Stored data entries
/-- A target that has not become ready is marked failed. -/
theorem execRb_marks (ch target p : Nat) (hch : ch < 64) : ∃ u : State,
    (execRb ch target p s = match u.frame? p with
      | none => u
      | some f => if f.reading then u.ladderStep f .uncorrectable else u) ∧
    u.fld F.FLS_GROUPS_FAILED / 2 ^ (ch / 16) % 2 = 1 ∧ (ch, target) ∈ u.tier.failedTargets ∧ u.tier.frames = s.tier.frames := by
  refine ⟨_, rfl, ?_, mem_addOnce s.tier.failedTargets (ch, target), rfl⟩
  exact (congrArg (fun v => v / 2 ^ (ch / 16) % 2) (fld_setFld_same _ F.FLS_GROUPS_FAILED _ 0 0)).trans (markBit_set (by omega))

end

/-- Settles O48, by what ends each read and each step of the ladder. -/
theorem readsAndLadder : Obligations.ReadsAndLadder := by
  refine ⟨fun s p f h => ⟨?_, fun hno => next_traced (execPromo_else h hno),
    fun e hr => next_traced ((execFlashRead_of h e).trans (if_pos hr)),
    fun e hr => next_traced ((execFlashRead_of h e).trans (if_neg (Bool.eq_false_iff.mp hr))),
    fun e hre => ⟨next_traced (execLower_t2 h none hre), next_traced (execLower_t2 h (some e) hre)⟩,
    fun t e c u hre ht hc hv => ?_, fun t e c u k hre ht hc hv => ?_⟩, ?_, fun s ch target p hch => ?_⟩
  · intro c hst hok hc u
    exact next_traced (execPromo_promoting h hst hok hc)
  · have hrun := execLower_held (e := e) h hre ht hc
    rw [hv] at hrun
    exact next_traced hrun
  · have hrun := execLower_held (e := e) h hre ht hc
    rw [hv] at hrun
    exact next_traced hrun
  · intro s f straight b
    refine ⟨fun h hs => ladderStep_moves ?_, fun h hs => ladderStep_moves ?_, fun h => ladderStep_moves ?_,
      fun h hb hc => ladderStep_moves ?_, fun h hno => ladderStep_exhausted ?_, fun h => ladderStep_exhausted ?_, fun h => ?_,
      fun h => ?_, fun h => ?_, fun h => ?_⟩
    · rw [State.nextLadder, if_pos h, if_neg (fun hyes => hs hyes.symm)]
    · rw [State.nextLadder, if_pos h, if_pos hs.symm]
    · simp [State.nextLadder, h]
    · simp [State.nextLadder, h, hb, hc]
    · rw [State.nextLadder, if_neg (by omega), if_neg (by omega), if_neg]
      rintro ⟨-, hb, hc⟩
      exact hno.elim (fun hno => Bool.false_ne_true (hno.symm.trans hb)) fun hno => Bool.false_ne_true (hno.symm.trans hc)
    · simp [State.nextLadder, h]
    · simp [ladderStep_pass, h]
    · simp [ladderStep_pass, h]
    · simp [ladderStep_pass, h, b]
    · simp [ladderStep_pass, h, b]
  · obtain ⟨u, hrun, hbit, hmem, hframes⟩ := execRb_marks (s := s) ch target p hch
    have hsame : u.frame? p = s.frame? p := congrArg (List.find? fun x : Frame => x.pfh == p) hframes
    rw [hsame] at hrun
    refine ⟨fun h => ⟨u, next_traced ?_, hbit, hmem, hframes⟩, fun f h hr => ⟨u, next_traced ?_, hbit, hmem, hframes⟩⟩
    · rw [hrun, h]
    · rw [hrun, h]
      exact if_pos hr

section
variable {s : State}

/-! ### Programs (R262, R263, R275) -/

theorem execProg_of {p : Nat} {f : Frame} {g : Program} (h : s.frame? p = some f) (hg : f.prog = some g) :
    let u := { s with sch := { s.sch with groups := s.sch.groups.map (SGroup.programEnds p s.cycles) } }
    let v := (u.bump F.TIER_MOVE_STAT_DEMOTIONS).chargeMove f g.kind
    execProg p s = ((v.setFrame p (programDone (v.keepsSecond f) g)).burlUpdate p).clearRetired [] := by
  intro u v
  unfold execProg
  extract_lets sch z
  rw [show z.frame? p = some f from h]
  simp only [hg]
  rfl

theorem execProg_none {p : Nat} {f : Frame} (h : s.frame? p = some f) (hg : f.prog = none) :
    execProg p s = { s with sch := { s.sch with groups := s.sch.groups.map (SGroup.programEnds p s.cycles) } } := by
  unfold execProg
  extract_lets sch z
  rw [show z.frame? p = some f from h]
  simp only [hg]
  rfl

theorem execEager_of {p : Nat} {f : Frame} (h : s.frame? p = some f) : execEager p s =
    if f.st = .dirtyT1 ∧ f.wbAct = 2 ∧ f.peer.isNone ∧ s.canProgram f .writeBack f.discretionary then
      (s.reach (f.lastWrite + s.fld F.TIER_WB_CFG_DELAY * cyclesPerUs)).startProgram p .writeBack f.discretionary
    else s := by
  simp only [execEager, h]

/-! A program that ends (Table 7.3). -/

section
variable {f : Frame} {g : Program} (second : Bool)

theorem settle_prog (x : Frame) : x.settle.prog = x.prog := by
  unfold Frame.settle
  split <;> rfl

theorem programDone_prog : (programDone second g f).prog = none := by
  simp only [programDone]
  split
  · rfl
  · cases g.kind with
    | demote => simp only; split <;> simp [settle_prog]
    | writeBack => simp only; split <;> rfl
    | second => simp only; split <;> rfl
    | moveFirst => simp only; split <;> rfl
    | moveSecond => simp only; split <;> rfl

theorem programDone_discarded (h : g.ver ≠ f.ver ∨ f.st = .writing) : programDone second g f = { f with prog := none } := if_pos h

theorem programDone_demoted (hv : g.ver = f.ver) (hk : g.kind = .demote) (hst : f.st = .demoting) (hpins : f.pins = 0) :
    programDone second g f = { f with prog := none, st := .t2Only, t1 := none, stg := none, t2 := some g.dest } := by
  simp [programDone, Frame.settle, hv, hk, hst, hpins]

theorem programDone_written (hv : g.ver = f.ver) (hk : g.kind = .writeBack) (hst : f.st = .dirtyT1) :
    programDone second g f = { f with prog := none, st := .cleanT1, t2 := some g.dest } := by
  simp [programDone, hv, hk, hst]

end

/-! ### Waiting allocations, reclaim and credit (R272, R273, R277) -/

theorem execAllocEnd_of {k : Cmd} {w : Nat} (hk : s.cmd? k.id = some k) (hw : k.alloc = some w) :
    let u := s.reach (w + s.fld F.TIER_T1_WM_ALLOC_WAIT * cyclesPerUs)
    execAllocEnd k.id s = if dOp k.desc = Op.attend then u.failAttend k.id St.noSpace
      else if dOp k.desc = Op.stepPlan then (u.giveUpStaging k.id).setCmd k.id fun x => { x with alloc := none }
      else if dOp k.desc = Op.pagesPlace then
        u.setCmd k.id fun x => { x with alloc := none, todo := x.todo.drop 1, count := x.count + 1 }
      else (u.finish k.id St.noSpace).clearRetired [] := by
  simp only [execAllocEnd, hk, hw]

theorem reclaim_standing (h : s.flashReserve ≤ s.flashFree) (l : List Nat) : s.reclaim l = s := by
  cases l with
  | nil => rfl
  | cons p t => exact if_pos h

/-! ### Uncorrectable errors (R282, R526) -/

theorem execHbmErr_away {pc pfh : Nat} {bad : List Nat} (hpc : pc < 1024) (h : s.frame? pfh = none) :
    let v := s.bump F.HBM_ECC_STAT_UNCORRECTED
    let u := { v with tier := { v.tier with pcErrors := spSet 0 v.tier.pcErrors pc (s.pcCount pc + 1) } }
    execHbmErr pc pfh bad s =
      if max 1 (s.fld F.HBM_RETIRE_CFG_THRESHOLD) ≤ s.pcCount pc + 1 then u.retireAll pc (pfh :: bad) else u := by
  intro v u
  have hcount : u.pcCount pc = s.pcCount pc + 1 := by
    simp only [State.pcCount, u, spGet_spSet_same]
  have hlimit : u.fld F.HBM_RETIRE_CFG_THRESHOLD = s.fld F.HBM_RETIRE_CFG_THRESHOLD :=
    fld_setFld_global (f := F.HBM_ECC_STAT_UNCORRECTED) (g := F.HBM_RETIRE_CFG_THRESHOLD) (by decide) (by decide) (by decide) _
  have hframe : u.frame? pfh = none := h
  rw [← hcount, ← hlimit]
  unfold execHbmErr
  rw [if_neg (Nat.not_le.mpr hpc)]
  extract_lets a b c d
  have hb : b = u := rfl
  have hd : d = u := by
    simp only [d, hb, hframe]
  rw [hd]
  simp only [c, hb, decide_eq_true_eq]

/-! ### The map journal (R284) -/

theorem execCommit_begins (hc : s.mapChanged = true) (hg : s.flashGroups ≠ []) (hb : s.jrnl.busy = none) :
    let segs := s.changedSegs.map fun i => (i, s.jrnl.target i, s.segNow i)
    let u := s.chargeProgram (256 * segs.length + 1)
    let at_ := max s.cycles (s.jrnl.lastAt + max 1 (s.fld F.FLS_JRNL_CFG_INTERVAL) * 1000 * cyclesPerUs)
    execCommit s = { u with cycles := at_, jrnl := { s.jrnl with
      busy := some ⟨s.fld F.FLS_JRNL_STAT_COMMIT_SEQ + 1, segs⟩, lastAt := at_ } } := by
  intro segs u at_
  have hgo : (s.mapChanged && !s.flashGroups.isEmpty) = true := by simp [hc, hg]
  let z : State := { s with cycles := at_, jrnl := { s.jrnl with lastAt := at_ } }
  have hstart : execCommit s = z.startCommit := if_pos hgo
  have hsegs : (z.changedSegs.map fun i => (i, z.jrnl.target i, z.segNow i)) = segs := rfl
  rw [hstart, State.startCommit, if_neg (by simp [z, hb]), hsegs]
  rfl

theorem endCommit_of {c : Commit} (h : s.jrnl.busy = some c) : s.endCommit =
    { ((s.setFld F.FLS_JRNL_STAT_COMMIT_SEQ c.num).bump F.TIER_MOVE_STAT_DEMOTIONS (c.segs.length + 1)) with
      jrnl := { (s.jrnl.putSegs c.num c.segs).putRoot (c.num % 2) (RootBank.of s.kmapKey s.mapSegs c.num) with busy := none } } := by
  simp only [State.endCommit, h]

Task prompt: Quote exactly the first line of the data and every line after it through the one holding "u.fld F.FLS_GROUPS_FAILED /".

Result of this exercise:
/-- A target that has not become ready is marked failed. -/
theorem execRb_marks (ch target p : Nat) (hch : ch < 64) : ∃ u : State,
    (execRb ch target p s = match u.frame? p with
      | none => u
      | some f => if f.reading then u.ladderStep f .uncorrectable else u) ∧
    u.fld F.FLS_GROUPS_FAILED / 2 ^ (ch / 16) % 2 = 1 ∧ (ch, target) ∈ u.tier.failedTargets ∧ u.tier.frames = s.tier.frames := by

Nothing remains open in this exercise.